Diyaloglara ek olarak, Sokrates felsefesinin aşağıdakiler de dahil olmak üzere bir dizi önemli farklılığa sahip olduğunu belirtmek gerekir:
- hakikat arayışının diyalektik, konuşma dili biçimi;
- kavramların özelden genele tümevarımlı bir şekilde tanımlanması;
- Maieutics'in yardımıyla hakikati aramak - her insanda gizli olan bilgiyi yönlendirici sorular aracılığıyla çıkarma sanatı.
Sokrates gerçeği bulmak için yola çıktığında, rakibine bir dizi soru sordu, ardından muhatap kayboldu ve beklenmedik sonuçlara vardı. Ayrıca, düşünür, karşıtının kendi "gerçekleri" ile çelişmeye başladığı bir diyalog kurmayı severdi.
Sokrates en bilge insanlardan biri olarak kabul edilirken kendisi öyle düşünmüyordu. Ünlü Yunan atasözü günümüze kadar gelmiştir:
"Sadece hiçbir şey bilmediğimi biliyorum, ancak diğerleri de bunu bilmiyor."
Sokrates, bir kişiyi aptal olarak göstermeye ya da onu zor bir duruma sokmaya çalışmadı. Sadece muhatabıyla gerçeği bulmak istedi. Böylece o ve dinleyicileri adalet, dürüstlük, kurnazlık, kötülük, iyi ve diğerleri gibi derin kavramları tanımlayabilirlerdi.
Platon'un öğrencisi olan Aristo, Sokratik yöntemi tarif etmeye karar verdi. Temel Sokratik paradoksun şudur:
"İnsan erdemi bir zihin durumudur."
Sokrates, yurttaşlarıyla büyük bir otoriteye sahipti ve bunun sonucu olarak sık sık bilgi için ona geldiler.

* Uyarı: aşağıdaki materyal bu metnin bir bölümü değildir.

-- ==== Sys2Proof/Laws/KeepsTask.lean ====
section
/-! SUPPORT. What the shared operations, the tasks, the flow and register instructions keep (see Laws/Keeps.lean): one lemma per operation. -/

namespace Sys2Proof.Laws

open Sys2Proof Sys2Proof.Machine

/-! ## Machine/Ops.lean -/

theorem keeps_updPort {z0 s : State} (h : Keeps z0 s) (p : Nat) (f : Port → Port) :
    Keeps z0 (State.updPort s p f) := by
  unfold State.updPort
  try dsimp only
  repeat' first
    | with_reducible assumption
    | split
    | (refine Keeps.of ?_; dsimp only; with_reducible refine Keeps.parts ?_)

theorem keeps_updSess {z0 s : State} (h : Keeps z0 s) (p n : Nat) (f : Session → Session) :
    Keeps z0 (State.updSess s p n f) := by
  unfold State.updSess
  try dsimp only
  repeat' first
    | with_reducible assumption
    | with_reducible apply keeps_updPort
    | split
    | (refine Keeps.of ?_; dsimp only; with_reducible refine Keeps.parts ?_)

theorem keeps_putCtx {z0 s : State} (h : Keeps z0 s) (e c : Nat) (x : Ctx) :
    Keeps z0 (State.putCtx s e c x) := by
  unfold State.putCtx
  try dsimp only
  repeat' first
    | with_reducible assumption
    | split
    | (refine Keeps.of ?_; dsimp only; with_reducible refine Keeps.parts ?_)

theorem keeps_updCtx {z0 s : State} (h : Keeps z0 s) (e c : Nat) (f : Ctx → Ctx) :
    Keeps z0 (State.updCtx s e c f) := by
  unfold State.updCtx
  try dsimp only
  repeat' first
    | with_reducible assumption
    | with_reducible apply keeps_putCtx
    | split
    | (refine Keeps.of ?_; dsimp only; with_reducible refine Keeps.parts ?_)

theorem keeps_updChan {z0 s : State} (h : Keeps z0 s) (c : Nat) (f : Chan → Chan) :
    Keeps z0 (State.updChan s c f) := by
  unfold State.updChan
  try dsimp only
  repeat' first
    | with_reducible assumption
    | split
    | (refine Keeps.of ?_; dsimp only; with_reducible refine Keeps.parts ?_)

theorem keeps_updQueue {z0 s : State} (h : Keeps z0 s) (q : Nat) (f : Queue → Queue) :
    Keeps z0 (State.updQueue s q f) := by
  unfold State.updQueue
  try dsimp only
  repeat' first
    | with_reducible assumption
    | split
    | (refine Keeps.of ?_; dsimp only; with_reducible refine Keeps.parts ?_)

theorem keeps_onCache {z0 s : State} (h : Keeps z0 s) (f : Cache → Cache) :
    Keeps z0 (State.onCache s f) := by
  unfold State.onCache
  try dsimp only
  repeat' first
    | with_reducible assumption
    | split
    | (refine Keeps.of ?_; dsimp only; with_reducible refine Keeps.parts ?_)

theorem keeps_onMaps {z0 s : State} (h : Keeps z0 s) (f : MapSt → MapSt) :
    Keeps z0 (State.onMaps s f) := by
  unfold State.onMaps
  try dsimp only
  repeat' first
    | with_reducible assumption
    | split
    | (refine Keeps.of ?_; dsimp only; with_reducible refine Keeps.parts ?_)

theorem keeps_onPers {z0 s : State} (h : Keeps z0 s) (f : Persist → Persist) :
    Keeps z0 (State.onPers s f) := by
  unfold State.onPers
  try dsimp only
  repeat' first
    | with_reducible assumption
    | split
    | (refine Keeps.of ?_; dsimp only; with_reducible refine Keeps.parts ?_)

theorem keeps_onGoose {z0 s : State} (h : Keeps z0 s) (f : Goose → Goose) :
    Keeps z0 (State.onGoose s f) := by
  unfold State.onGoose
  try dsimp only
  repeat' first
    | with_reducible assumption
    | split
    | (refine Keeps.of ?_; dsimp only; with_reducible refine Keeps.parts ?_)

theorem keeps_onRecs {z0 s : State} (h : Keeps z0 s) (f : Records → Records) :
    Keeps z0 (State.onRecs s f) := by
  unfold State.onRecs
  try dsimp only
  repeat' first
    | with_reducible assumption
    | split
    | (refine Keeps.of ?_; dsimp only; with_reducible refine Keeps.parts ?_)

Aynı zamanda, takipçilerine güzel sözler veya herhangi bir zanaat öğretmedi.
Filozof, öğrencilerini insanlara ve özellikle sevdiklerine erdem göstermeye teşvik etti.

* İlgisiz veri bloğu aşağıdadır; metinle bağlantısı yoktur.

theorem keeps_scrubAct {z0 s : State} (h : Keeps z0 s) (line ppn : Nat) (e : SlotEnd) :
    Keeps z0 (scrubAct s line ppn e).1 := by
  unfold scrubAct
  try dsimp only
  repeat' first
    | with_reducible assumption
    | with_reducible apply keeps_noteSlot
    | with_reducible apply keeps_queuePage
    | with_reducible apply keeps_poisonLine
    | split
    | (refine Keeps.of ?_; dsimp only; with_reducible refine Keeps.parts ?_)

theorem keeps_scrubAct_eq {z0 s out : State} {line ppn : Nat} {e : SlotEnd} {res : Bool} (h : Keeps z0 s)
    (hu : scrubAct s line ppn e = (out, res)) : Keeps z0 out := by
  have k := keeps_scrubAct h line ppn e
  rw [hu] at k
  exact k

theorem keeps_visitLine {z0 s : State} (h : Keeps z0 s) (found : List (Nat × Decoded)) (page ppn : Nat) (j : Nat) :
    Keeps z0 (visitLine found page ppn s j) := by
  unfold visitLine
  try dsimp only
  repeat' first
    | with_reducible assumption
    | with_reducible apply keeps_slotRead
    | (with_reducible refine keeps_slotRead_eq ?_ (by with_reducible assumption))
    | with_reducible apply keeps_scrubAct
    | (with_reducible refine keeps_scrubAct_eq ?_ (by with_reducible assumption))
    | split
    | (refine Keeps.of ?_; dsimp only; with_reducible refine Keeps.parts ?_)

theorem keeps_scrubFrame {z0 s : State} (h : Keeps z0 s) (w : ScrubFinds) (fx : Nat) :
    Keeps z0 (scrubFrame w s fx) := by
  unfold scrubFrame
  try dsimp only
  repeat' first
    | with_reducible assumption
    | with_reducible apply keeps_groupRepair
    | with_reducible apply keeps_frameMove
    | split
    | (refine Keeps.of ?_; dsimp only; with_reducible refine Keeps.parts ?_)

theorem keeps_scrubVisit {z0 s : State} (h : Keeps z0 s) (w : ScrubFinds) (fx : Nat) :
    Keeps z0 (scrubVisit w s fx) := by
  unfold scrubVisit
  try dsimp only
  repeat' first
    | with_reducible assumption
    | with_reducible apply keeps_visitLine
    | with_reducible apply keeps_houseRead
    | with_reducible apply keeps_count
    | with_reducible apply keeps_queuePage
    | with_reducible apply keeps_scrubFrame
    | with_reducible apply Keeps.foldl
    | with_reducible apply Keeps.foldlPair
    | (intro _; intros; try dsimp only)
    | split
    | (refine Keeps.of ?_; dsimp only; with_reducible refine Keeps.parts ?_)

theorem keeps_scrubSecond {z0 s : State} (h : Keeps z0 s) (w : ScrubFinds) (ch : Nat) :
    Keeps z0 (scrubSecond w s ch) := by
  unfold scrubSecond
  try dsimp only
  repeat' first
    | with_reducible assumption
    | with_reducible apply keeps_count
    | with_reducible apply keeps_scrubVisit
    | with_reducible apply keeps_updChan
    | with_reducible apply keeps_sample
    | with_reducible apply Keeps.foldl
    | with_reducible apply Keeps.foldlPair
    | (intro _; intros; try dsimp only)
    | split
    | (refine Keeps.of ?_; dsimp only; with_reducible refine Keeps.parts ?_)

theorem keeps_appendStamp {z0 s : State} (h : Keeps z0 s) :
    Keeps z0 (appendStamp s) := by
  unfold appendStamp
  try dsimp only
  repeat' first
    | with_reducible assumption
    | with_reducible apply keeps_onMedium
    | split
    | (refine Keeps.of ?_; dsimp only; with_reducible refine Keeps.parts ?_)

theorem keeps_stampTableAppend {z0 s : State} (h : Keeps z0 s) :
    Keeps z0 (stampTableAppend s) := by
  unfold stampTableAppend
  try dsimp only
  repeat' first
    | with_reducible assumption
    | with_reducible apply keeps_appendStamp
    | split
    | (refine Keeps.of ?_; dsimp only; with_reducible refine Keeps.parts ?_)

Sokrates'in öğretileri için ödeme yapmaması ilginçtir, bu da birçok Atinalı arasında hoşnutsuzluğa neden olmuştur. Bu, o sırada çocuklara ebeveynleri tarafından öğretilmesinden kaynaklanıyordu. Ancak gençler, yurttaşlarının bilgeliğini duyunca ondan bilgi almak için acele ettiler.
Eski kuşak öfkelendi, bunun sonucunda Sokrates için "gençliği yozlaştırmak" gibi ölümcül suçlamalar yükseldi.
Olgun insanlar, düşünürün gençleri ebeveynlerine karşı kışkırttığını ve onlara zararlı fikirler dayattığını savundu.
Sokrates'i ölüme götüren bir başka nokta, dinsizlik suçlaması ve diğer tanrılara tapılmasıydı. Kötülük cehaletten kaynaklandığı için, bir kişiyi eylemleriyle yargılamanın haksızlık olduğunu belirtti.
Aynı zamanda, her insanın ruhunda iyilik için bir yer vardır ve her ruhta bir iblis-patron vardır.
Bugün birçok kişinin "koruyucu melek" olarak tanımlayacağı bu iblisin sesi, zaman zaman Sokrates'e zor durumlarda nasıl davranması gerektiğini fısıldadı.
İblis, özellikle zor durumlarda Sokrates'e "yardım etti", bu yüzden ona itaatsizlik edemezdi. Atinalılar bu koruyucu iblisi, filozofun ibadet ettiği iddia edilen yeni bir tanrı için aldılar.
Kişisel hayat
37 yaşına kadar Sokrates'in biyografisinde hiçbir yüksek profilli olay yaşanmadı. Spartalılarla bir savaş sırasında düşünürün kurtardığı Alcibiades iktidara geldiğinde, Atina sakinlerinin onu suçlamak için başka bir nedeni vardı.
Komutan Alcibiades'in gelişinden önce, Atina'da demokrasi gelişti ve ardından bir diktatörlük kuruldu. Doğal olarak, birçok Yunanlı, Sokrates'in bir zamanlar komutanın hayatını kurtardığı gerçeğinden memnun değildi.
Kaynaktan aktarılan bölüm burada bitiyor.